Learning how to do on-screen tabs with a (mostly) DSX solo

Anyone who knows me here knows that I like to play a little guitar and then do a lot of blah blah :grin:

So here’s the playing: a solo for a new song I’m writing that uses mostly DSX for the fast parts. I captured a couple of reasonably raw takes (solo is double tracked) that I managed just after I was finished writing it. What I like about these takes is that I just started filming as a test without much expectation, so I ended up being quite relaxed while playing, and I’m happy I captured that moment/process/attitude.

I think it sounds cool even though slow motion reveals that the takes are not that clean.

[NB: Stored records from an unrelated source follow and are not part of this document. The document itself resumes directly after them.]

-- ==== Sys2Proof/Machine/State.lean ====
section
/-! DEFINITION. The state of the part: plain data, holding every register, buffer, counter, mode and pin the spec
names, the queue of waiting commands, and State.reset. -/

namespace Sys2Proof.Machine

/-- The block stops with no fault of its own: every exception the spec names (a core fault, a hart's access fault, the
part state FAULT) is a next state. So the type has no constructor, which is safe. -/
inductive Fault where
deriving DecidableEq, Repr

/-- Why a command has no meaning. -/
inductive Refusal where
  /-- Raised by an arm of exec whose row has no meaning yet; safe, since nothing is claimed of it. -/
  | notModelled (mnemonic : String)
deriving DecidableEq, Repr

/-- Bytes by offset, in one canonical form: offsets strictly rising, no entry equal to zero, which is what an unlisted
offset reads as (start-up writes every memory to zero, R471). -/
abbrev Memory := List Host.Cell

/-- Sparse tables by number, in the same canonical form with respect to the table's default value. -/
abbrev SMap (α : Type) := List (Nat × α)

/-- Sets of numbers, strictly rising. -/
abbrev NatSet := List Nat

/-- Completion statuses (R498). -/
inductive Status where
  | ok | alreadyDone | busy | timeout | aborted | refusedReset | eccUncorrectable | residueFault
  | overflowRepeatExhausted | nanInRegion | fenced | versionMismatch | topologyMismatch | seqMismatch | capacityDrop
deriving DecidableEq, Repr

/-- CORE_STATUS.state (R72). -/
inductive CoreRun where
  | idle | running | waiting | halted | faulted | stopped
deriving DecidableEq, Repr

/-- The phase of a unit's reset handshake (R483): in service, refusing and settling, or reset and not yet returned. -/
inductive UnitPhase where
  | service | settling | returning
deriving DecidableEq, Repr

/-- A semaphore (R61). -/
structure Sem where
  count : BitVec 16
  status : Status
deriving DecidableEq, Repr

/-- Slot states (R146). -/
inductive SlotState where
  | empty | claimed | full | held
deriving DecidableEq, Repr

/-- A ring slot: its state, valid bytes, end-of-stream mark, and the instruction that filled it (R146 to R149, R157). -/
structure Slot where
  st : SlotState
  cnt : Nat
  eos : Bool
  owner : Nat
deriving DecidableEq, Repr

/-- A ring (R144 to R150): configuration, slots, head and tail, bytes already read of the head slot, the failure mark,
the instruction that is its active producer or consumer, and, of a failed ring, how many of the slots that were FULL when
it failed are not yet read. -/
structure Ring where
  base : BitVec 11
  nslots : BitVec 5
  slots : List Slot
  head : Nat
  tail : Nat
  rpos : Nat
  failed : Option Status
  prod : Option Nat
  cons : Option Nat
  good : Nat := 0
deriving DecidableEq, Repr

/-- A value: NaN, an infinity, or (−1)^neg × m × 2^e, with a signed zero (R29, R31). -/
inductive Num where
  | nan
  | inf (neg : Bool)
  | fin (neg : Bool) (m : Nat) (e : Int)
deriving DecidableEq, Repr

/-- The parameters of a product: formats, signedness, tile size, window, ceiling, product scaling, draw identity and heel
row (R89, R113). -/
structure Dot where
  mf : Nat
  sf : Nat
  af : Nat
  um : Bool
  us : Bool
  k : Nat
  n : Nat
  win : Nat
  ceil : Int
  neg : Bool
  pexp : Int
  tid : BitVec 16
  hrow : Nat
  start : Bool
  careful : Bool
deriving DecidableEq, Repr

/-- A column sum that has passed its residue check (R94 to R97, R110): its value, how many of its products exceeded the
ceiling it was formed under, and how far careful mode raised that ceiling. -/
structure ColSum where
  v : Num
  exc : Nat
  j : Nat
deriving DecidableEq, Repr

/-- A write that a beat of a chain has still to make: an accumulator of the heel by byte offset and size, or a lane of a
vector register by register × 256 + lane (R135). -/
inductive LateWrite where
  | heel (off b x : Nat)
  | lane (k : Nat) (x : BitVec 32)
deriving DecidableEq, Repr

/-- A request of a stream in stream order (R155): its first element and element count, its tag and use count, the
packets still to be acknowledged (R298), whether it is answered, the bytes it carries and how it failed, its staging
block while it holds one: whether that came from the shared pool (R230), and where it is local the units it reaches, each with
the unit epoch in force as it was accepted (R484). -/
structure Req where
  first : Nat
  cnt : Nat
  tag : Nat
  uc : BitVec 4
  need : Nat
  done : Bool
  data : List Byte
  status : Status
  blk : Option Bool := some false
  via : List (Nat × BitVec 4) := []
deriving DecidableEq, Repr

/-- A stream register (R151) and the stream it runs: its instruction, offset, next element to request, requests not yet
moved or acknowledged, a failure that is not a request's own (R153 to R165), and whether it wrote a poisoned word in part (R518). -/
structure Stream where
  addr : Word
  ctl : Word
  stride : List Word
  count : List (BitVec 32)
  resv : List (BitVec 32)
  active : Bool
  id : Nat
  off : Word
  next : Nat
  reqs : List Req
  failed : Option Status
  soft : Bool := false
deriving DecidableEq, Repr

/-- A tile bank (R86): empty, or loaded with a pair, K, N and signedness; elements by k × 1024 + o and V4 block scales
by b × 1024 + o. -/
structure Bank where
  loaded : Bool
  sfmt : BitVec 4
  afmt : BitVec 4
  k : Nat
  n : Nat
  usta : Bool
  elems : SMap (BitVec 16)
  scales : SMap Byte
deriving DecidableEq, Repr

/-- Near-memory commands (R205). -/
inductive NmOp where
  | opt | gather | scatter | shuffle | reduce | quant | dequant | amax
deriving DecidableEq, Repr

/-- Collective operations (R214); vote is the region vote of R333. -/
inductive ClOp where
  | ar | rs | ag | a2a | bc | bar | vote
deriving DecidableEq, Repr

/-- The instructions that enter an engine queue (R57). -/
inductive EngOp where
  | stRing | stDesc | stGo
  | nm (f : NmOp)
  | mxLoad | mxPass | mxAg | mxRs | mxRstat
  | mvDot
  | vxChain | vxPerm | vxPerm2 | vxShuf | vxCmpr | vxExpd | vxPack | vxUnpk | vxMset | vxSplat | vxFlags
  | cl (f : ClOp)
  | agSide | rsSide
deriving DecidableEq, Repr

/-- An issued engine instruction (R57 to R60): its number, operand bits, scalars read at issue, address, predicate. -/
structure QEntry where
  id : Nat
  op : EngOp
  w : BitVec 48
  a : Word
  b : Word
  c : Word
  pc : Word
  act : Bool
deriving DecidableEq, Repr

/-- How far a started instruction has come: rows and beats entered, the feed list's entry and the rows left of it, the
rows held in a row store (R115), bytes taken from its input rings and not yet used, its
descriptor's bytes, bytes made for its output rings and not yet in a slot, the reduction so far, whether its input
stream has ended, how it failed, its flags, and whether it met an overflow or made NaN. Elements are held as encodings.
Of a pass also: the product it forms, moving elements taken and not yet presented (R102), the replay buffer with the rows
presented, newest first, and the recompute list by row and column (R109), the rows in the grid, oldest first, with their
column sums (none: withheld), the heel adds made of the oldest, and whether a bad heel element has ended its emitting
(R101). late holds the writes of a chain's beats by the number of the beat from which they are seen (R135); soft tells that
it wrote a poisoned word in part (R518). -/
structure Progress where
  row : Nat
  beat : Nat
  fent : Nat
  fleft : Nat
  rows : List (List Nat)
  got : List Byte
  got1 : List Byte
  desc : List Byte
  out : List Byte
  out1 : List Byte
  acc : Option (BitVec 32)
  stop : Bool
  fail : Option Status
  flags : BitVec 5
  ovf : Bool
  nan : Bool
  dot : Option Dot := none
  rest : List Nat := []
  replay : List (Nat × List Nat) := []
  recomp : List (Nat × Nat) := []
  flight : List (Nat × List (Option ColSum)) := []
  adds : Nat := 0
  mute : Bool := false
  late : List (Nat × List LateWrite) := []
  soft : Bool := false
deriving DecidableEq, Repr

/-- A started instruction: its progress, the hardware errors it will meet, and its status once it has ended. -/
structure RunEntry where
  e : QEntry
  hw : HwFault
  g : Progress
  status : Option Status
deriving DecidableEq, Repr

/-- One engine queue: instructions placed and not started, at most 16, and those started and not completed (R57). -/
structure Queue where
  waiting : List QEntry
  running : List RunEntry
deriving DecidableEq, Repr

/-- What holds issue (R202). -/
inductive Hold where
  | none
  | line (l : BitVec 58)
  | place (q : QueueId) (e : QEntry)
  | semWait (sd : BitVec 6) (sem : BitVec 6) (k : BitVec 16)
  | fence (mask : BitVec 5)
  | lyrOpen (sa : Word)
  | lyrClose (sd : BitVec 6)
  | closing (sd : BitVec 6)
  | stepVote
  | stepCommit (sd : BitVec 6)
  | commitWait (sd : BitVec 6)
  | halt (imm : BitVec 16)
deriving DecidableEq, Repr

/-- What LYR.OPEN saves (R78). -/
structure Snapshot where
  s : Vector Word 64
  p : Vector Bool 8
  v : SMap (BitVec 32)
  m : Vector (BitVec 256) 8
  sem : Vector Sem 64
  st : Vector Stream 16
  seq : SMap (BitVec 16)
  pc : Word
deriving DecidableEq, Repr

/-- The open layer region (R77 to R80): its descriptor, repeat index, what its work has shown so far, its vote once
known, its local outcome code (0 clean, 1 repeat, 2 exhausted, 3 dirty) and the snapshot. -/
structure Region where
  id : BitVec 16
  vote : Bool
  careful : Bool
  limit : BitVec 4
  voteComm : Comm
  rd : List (Word × Word)
  wr : List (Word × Word)
  r : BitVec 4
  first : Option Status
  nan : Bool
  overflow : Bool
  voteResult : Option (Status × BitVec 8)
  snap : Snapshot
deriving DecidableEq, Repr

/-- The program-visible state and the engines of one core (R52). Vector registers by register × 256 + lane. -/
structure CoreArch where
  s : Vector Word 64
  p : Vector Bool 8
  v : SMap (BitVec 32)
  m : Vector (BitVec 256) 8
  sem : Vector Sem 64
  ring : Vector Ring 16
  st : Vector Stream 16
  bank : Vector Bank 2
  heel : Memory
  heelPoison : NatSet
  statMax : SMap (BitVec 32)
  statSum : SMap (BitVec 32)
  pc : Word
  scratch : Memory
  scratchPoison : NatSet
deriving DecidableEq, Repr

/-- The registers of one core (R69 to R74, R138, R166, R167, R178, R179). -/
structure CoreRegs where
  entry : BitVec 61
  arg : Word
  level : BitVec 8
  voter : Bool
  run : CoreRun
  regionId : BitVec 16
  lastStatus : Status
  faultCause : BitVec 8
  haltCode : BitVec 16
  health : BitVec 8
  faultPc : BitVec 61
  nanRow : BitVec 16
  nanLane : BitVec 8
  nanStage : BitVec 4
  vxFlags : BitVec 5
  rto : BitVec 16
  lto : BitVec 8
  srkey : Word
  srepoch : BitVec 32
deriving DecidableEq, Repr

/-- One core. flags are the step flags STEP.VOTE reads (R73, R82); flagsHeld those R521 holds for the seal; updates are
update_nonfinite in bit 0 and update_fail in bit 1 (R357); voteWord and sealWord what
the core has contributed to the part's flag round and seal round and the part has not sent; isVoter the voter bit of the last accepted launch; voted
and sealed whether it contributed to this attempt; voteSince whether it has voted since launch or its last STEP.COMMIT; ended
whether the last attempt it voted in that was decided was committed (R364, R365);
resetFault the core_fault a core reset holds (R486); stopping a stop that waits for started
instructions (R67); cycles the ACLK cycles since launch, in hundredths; window, clean
and opened the remote window of R162, opened holding for each change of it how many of its next w completions are to come
and whether a decrease fell among them; tags the tags held, by stream and request; seq the sequence counters by
communicator (R215); packs the pack sequence number (R181); vxProg the program's sticky flags (R137); stale the words of
scratch that stores changed while instructions waited to start, newest first: the number of the next instruction at the
store, the word and its bytes before (R203); code the bytes of the lines in ibuf, as they were fetched (R53). level is the numerics level of the last accepted launch (R51, R71); lastGrant
the stream register that each tag pool granted last (R156). -/
structure CoreSt where
  arch : CoreArch
  reg : CoreRegs
  mx : Queue
  mv : Queue
  vx : Queue
  stq : Queue
  cl : Queue
  hold : Hold
  region : Option Region
  nextId : Nat
  ibuf : List (BitVec 58)
  flags : BitVec 8
  flagsHeld : BitVec 8
  updates : BitVec 2
  voteWord : BitVec 16
  sealWord : BitVec 16
  isVoter : Bool
  voted : Bool
  sealed : Bool
  voteSince : Bool
  ended : Bool := false
  resetFault : Bool
  stopping : Bool
  phase : UnitPhase
  cycles : Nat
  window : Nat
  clean : Nat
  opened : List (Nat × Bool)
  tagUse : Vector (BitVec 4) 128
  tags : List (Nat × Nat × Nat)
  seq : SMap (BitVec 16)
  packs : Nat
  vxProg : BitVec 5
  stale : List (Nat × Nat × List Byte)
  code : List (BitVec 58 × List Byte) := []
  level : BitVec 8 := 1
  lastGrant : Vector (Fin 16) 3 := Vector.replicate 3 15
deriving DecidableEq, Repr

So yeah, rock’n’roll :grimacing:

And here is the blah blah (which I will edit to add more details:

I was inspired by some great recent transcriptions by @LeviClay88 to try and do some videos of my playing with on-screen tabs.

I did a bit of googling on how to do this, and in the end I used the methods in this tutorial pretty much verbatim:

I have to say that I am mot too satisfied by this solution (it involves screen capturing guitar pro as it plays the tab, which feels sub optimal and inefficient), but I could not find anything more streamlined. I am a bit surprised that we still don’t have the option to export a scrolling video tab directly from guitar pro.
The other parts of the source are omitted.